In her book and blog, and social media, Audrey wrote about her pets, and their importance in her life. She shared that after Cara their beloved dog died, Koshka the cat became a lap cat, much to her amazement and utter joy every time (sometimes with the encouragement of her cheese) he jumped up on her lap for a cuddle! Well, I am pleased to share Koshka continues in this loving mood, choosing Andrew’s lap (and his electric blanket) over anywhere else to rest. Audrey would be so comforted to know this display of love and companionship lives on between them. For Audrey’s family and friends, we take comfort in each other’s company and remembering her in all we do. It is painful, and will always feel painful, that new milestones and experiences in life with come without her there. But her memory is alive and ever present in all the hearts she touched. Really, I wanted to use her platform to say a proper goodbye to her friends and readers, an opportunity that she sadly couldn’t have. I want to thank our family and friends for their enduring support as we collectively grieve her passing. She was the best wife, mum, sister, aunty, cousin, friend, colleague and super granny we all could have ever wished for. For one final message, I took her own words from the last blog she wrote, ‘Thank you, Andrew, with all my heart’. Rest in peace Audrey - 04/02/1956 – 06/08/2024

Rollercoasters and life with cancer

 

What goes up must come down.

I remember the chant from our favourite Disney ride in Florida. It’s beyond corny with chipmunk voices and puppets along the train route of Big Thunder Mountain. The ominous warning within the song as the wee train gradually climbs and then it comes-the drop-the cheesiest of roller coaster delivers the thrill. Wide smiles and pleas of can we do it again? Our kids were still young enough to enjoy the simple joys of Disney.
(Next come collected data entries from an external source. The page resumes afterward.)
-- ==== Sys2Proof/Laws/Memory.lean ====
section
/-! SUPPORT. The laws of the word memory: reads after writes, and the canonical form (20_memory.md R40, R46). -/

namespace Sys2Proof

theorem cellsWf_mono {low high : Nat} {cells : List WordCell} (h : low ≤ high) (hw : cellsWf high cells = true) :
    cellsWf low cells = true := by
  cases cells with
  | nil => rfl
  | cons c rest =>
    simp only [cellsWf, Bool.and_eq_true, decide_eq_true_eq] at hw ⊢
    exact ⟨⟨⟨by omega, hw.1.1.2⟩, hw.1.2⟩, hw.2⟩

/-- Below its bound a canonical list has no entry. -/
theorem cellsRead_below {low a : Nat} {cells : List WordCell} (hw : cellsWf low cells = true) (ha : a < low) :
    cellsRead cells a = Memory.unlistedWord := by
  induction cells generalizing low with
  | nil => rfl
  | cons c rest ih =>
    simp only [cellsWf, Bool.and_eq_true, decide_eq_true_eq] at hw
    rw [cellsRead, if_neg (by omega)]
    exact ih hw.2 (by omega)

theorem cellsRead_write_same {low a : Nat} {cells : List WordCell} {w : Word} (hw : cellsWf low cells = true) :
    cellsRead (cellsWrite cells a w) a = w := by
  induction cells generalizing low with
  | nil => by_cases h : w = Memory.unlistedWord <;> simp [cellsWrite, cellsRead, h]
  | cons c rest ih =>
    obtain ⟨k, v⟩ := c
    simp only [cellsWf, Bool.and_eq_true, decide_eq_true_eq] at hw
    rw [cellsWrite]
    split
    · split
      · subst w
        rw [cellsRead, if_neg (by omega)]
        exact cellsRead_below hw.2 (by omega)
      · simp [cellsRead]
    · split
      · split
        · subst w
          exact cellsRead_below hw.2 (by omega)
        · simp [cellsRead]
      · rw [cellsRead, if_neg (by omega)]
        exact ih hw.2

theorem cellsRead_write_other {a b : Nat} {cells : List WordCell} {w : Word} (hab : b ≠ a) :
    cellsRead (cellsWrite cells a w) b = cellsRead cells b := by
  induction cells with
  | nil => by_cases h : w = Memory.unlistedWord <;> simp [cellsWrite, cellsRead, h, Ne.symm hab]
  | cons c rest ih =>
    obtain ⟨k, v⟩ := c
    have hba : ¬ a = b := Ne.symm hab
    rw [cellsWrite]
    repeat' split
    · rfl
    · simp [cellsRead, hba]
    · subst a; simp [cellsRead, hba]
    · subst a; simp [cellsRead, hba]
    · simp [cellsRead, ih]

theorem cellsWf_write {low a : Nat} {cells : List WordCell} {w : Word} (hw : cellsWf low cells = true)
    (hl : low ≤ a) (ha : a < 65536) : cellsWf low (cellsWrite cells a w) = true := by
  induction cells generalizing low with
  | nil => by_cases h : w = Memory.unlistedWord <;> simp [cellsWrite, cellsWf, h, hl, ha]
  | cons c rest ih =>
    obtain ⟨k, v⟩ := c
    have hc := hw
    simp only [cellsWf, Bool.and_eq_true, decide_eq_true_eq] at hw
    rw [cellsWrite]
    split
    · split
      · exact hc
      · simp only [cellsWf, Bool.and_eq_true, decide_eq_true_eq]
        exact ⟨⟨⟨hl, ha⟩, ‹_›⟩, ⟨⟨by omega, hw.1.1.2⟩, hw.1.2⟩, hw.2⟩
    · split
      · split
        · exact cellsWf_mono (by omega) hw.2
        · simp only [cellsWf, Bool.and_eq_true, decide_eq_true_eq]
          exact ⟨⟨⟨hl, ha⟩, ‹_›⟩, cellsWf_mono (by omega) hw.2⟩
      · simp only [cellsWf, Bool.and_eq_true, decide_eq_true_eq]
        exact ⟨hw.1, ih hw.2 (by omega)⟩

/-- Reading what was just written (R46). -/
theorem Memory.read_write_same {m : Memory} (h : m.wf = true) (a w : Word) : (m.write a w).read a = w :=
  cellsRead_write_same h

/-- A write leaves every other address alone (R46). -/
theorem Memory.read_write_other (m : Memory) {a b : Word} (w : Word) (h : b ≠ a) : (m.write a w).read b = m.read b :=
  cellsRead_write_other (by simpa [← BitVec.toNat_inj] using h)

theorem Memory.read_write {m : Memory} (h : m.wf = true) (a b w : Word) :
    (m.write a w).read b = if b = a then w else m.read b := by
  split
  · subst b; exact Memory.read_write_same h a w
  · exact Memory.read_write_other m w ‹_›

/-- A write keeps the canonical form. -/
@[simp] theorem Memory.write_wf {m : Memory} (h : m.wf = true) (a w : Word) : (m.write a w).wf = true :=
  cellsWf_write h (Nat.zero_le _) a.isLt

/-- Loading words keeps the canonical form (R53). -/
theorem Memory.writeWords_wf {m : Memory} (h : m.wf = true) (a : Word) (ws : List Word) : (m.writeWords a ws).wf = true := by
  induction ws generalizing m a with
  | nil => exact h
  | cons w rest ih => exact ih (Memory.write_wf h a w) (a + 1#16)

/-- Everything loading words does to a read (R53): inside the range the loaded word, elsewhere what was there. -/
theorem Memory.read_writeWords {m : Memory} (h : m.wf = true) (a : Word) (ws : List Word)
    (hfit : a.toNat + ws.length ≤ 65536) (b : Word) :
    (m.writeWords a ws).read b = if a.toNat ≤ b.toNat then ws[b.toNat - a.toNat]?.getD (m.read b) else m.read b := by
  induction ws generalizing m a with
  | nil => simp [Memory.writeWords]
  | cons w rest ih =>
    simp only [List.length_cons] at hfit
    rw [Memory.writeWords]
    cases rest with
    | nil =>
      rw [Memory.writeWords, Memory.read_write h]
      by_cases hab : b = a
      · simp [hab]
      · have hne : b.toNat ≠ a.toNat := fun e => hab (BitVec.eq_of_toNat_eq e)
        rw [if_neg hab]
        split
        · rw [List.getElem?_eq_none (by simp; omega)]; rfl
        · rfl
    | cons w' rest' =>
      simp only [List.length_cons] at hfit
      have hnext : (a + 1#16).toNat = a.toNat + 1 := by
        rw [BitVec.toNat_add]; simp; omega
      rw [ih (Memory.write_wf h a w) (a + 1#16) (by rw [hnext]; simp only [List.length_cons]; omega), hnext,
        Memory.read_write h]
      by_cases hab : b = a
      · simp [hab]
      · have hne : b.toNat ≠ a.toNat := fun e => hab (BitVec.eq_of_toNat_eq e)
        rw [if_neg hab]
        by_cases hle : a.toNat + 1 ≤ b.toNat
        · rw [if_pos hle, if_pos (by omega), show b.toNat - a.toNat = (b.toNat - (a.toNat + 1)) + 1 by omega,
            List.getElem?_cons_succ]
        · rw [if_neg hle, if_neg (by omega)]

/-- A memory that lists nothing reads as the unlisted word everywhere (log 2). -/
@[simp] theorem Memory.read_empty (a : Word) : (Memory.mk []).read a = Memory.unlistedWord := rfl

end Sys2Proof
end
I was never particularly interested in going to Disney but after Andrew went on a business trip to Orlando, we decided that we should treat ourselves. It was the year after I had breast cancer for the first time and a year since my Dad had died. Our lives had been heavy and hard, with too few smiles and too many tears.

I’d love to tell you we planned it financially and budgeted wisely but no-it was way more impulsive. We blew a hole in a credit card and gave ourselves an early Christmas gift in October and had a blast! We laughed for two weeks and made memories. It was a different kind of therapy but therapy it was. And there were tears too as i realised my fatigue could not be pushed through and the 

tamoxifen caused a sleepiness a bit like that caused by pregnancy. I learned to create space for that and not to fight it. Finally it helped me accept this rather than rail against it. I don’t remember how long it took to pay off the holiday and don’t try this at home folks! It’s how credit cards make so much money but in a funny sort of way it saved us as a family. I’m not even sure what I mean by that but it was a significant stage in our lives and I’m grateful for that.

So why am I thinking of Big Thunder mountain? It’s because I recognise these last few months I’ve had a good spell, I’ve been happily enjoying that. Making plans, getting tickets for Edinburgh fringe, organising visits and pushing all concerns about secondary to one side. But these last few I’ve not done so well. Most noticeably my legs are swollen and won’t go down and I’m feeling queasy and the fatigue is back. My eyes close like the dolls we used to have when I was little, tip her slightly and she closed those eyes without effort at all!Thats me. I find myself saying please don’t take it personally. It’s not you, it’s me! 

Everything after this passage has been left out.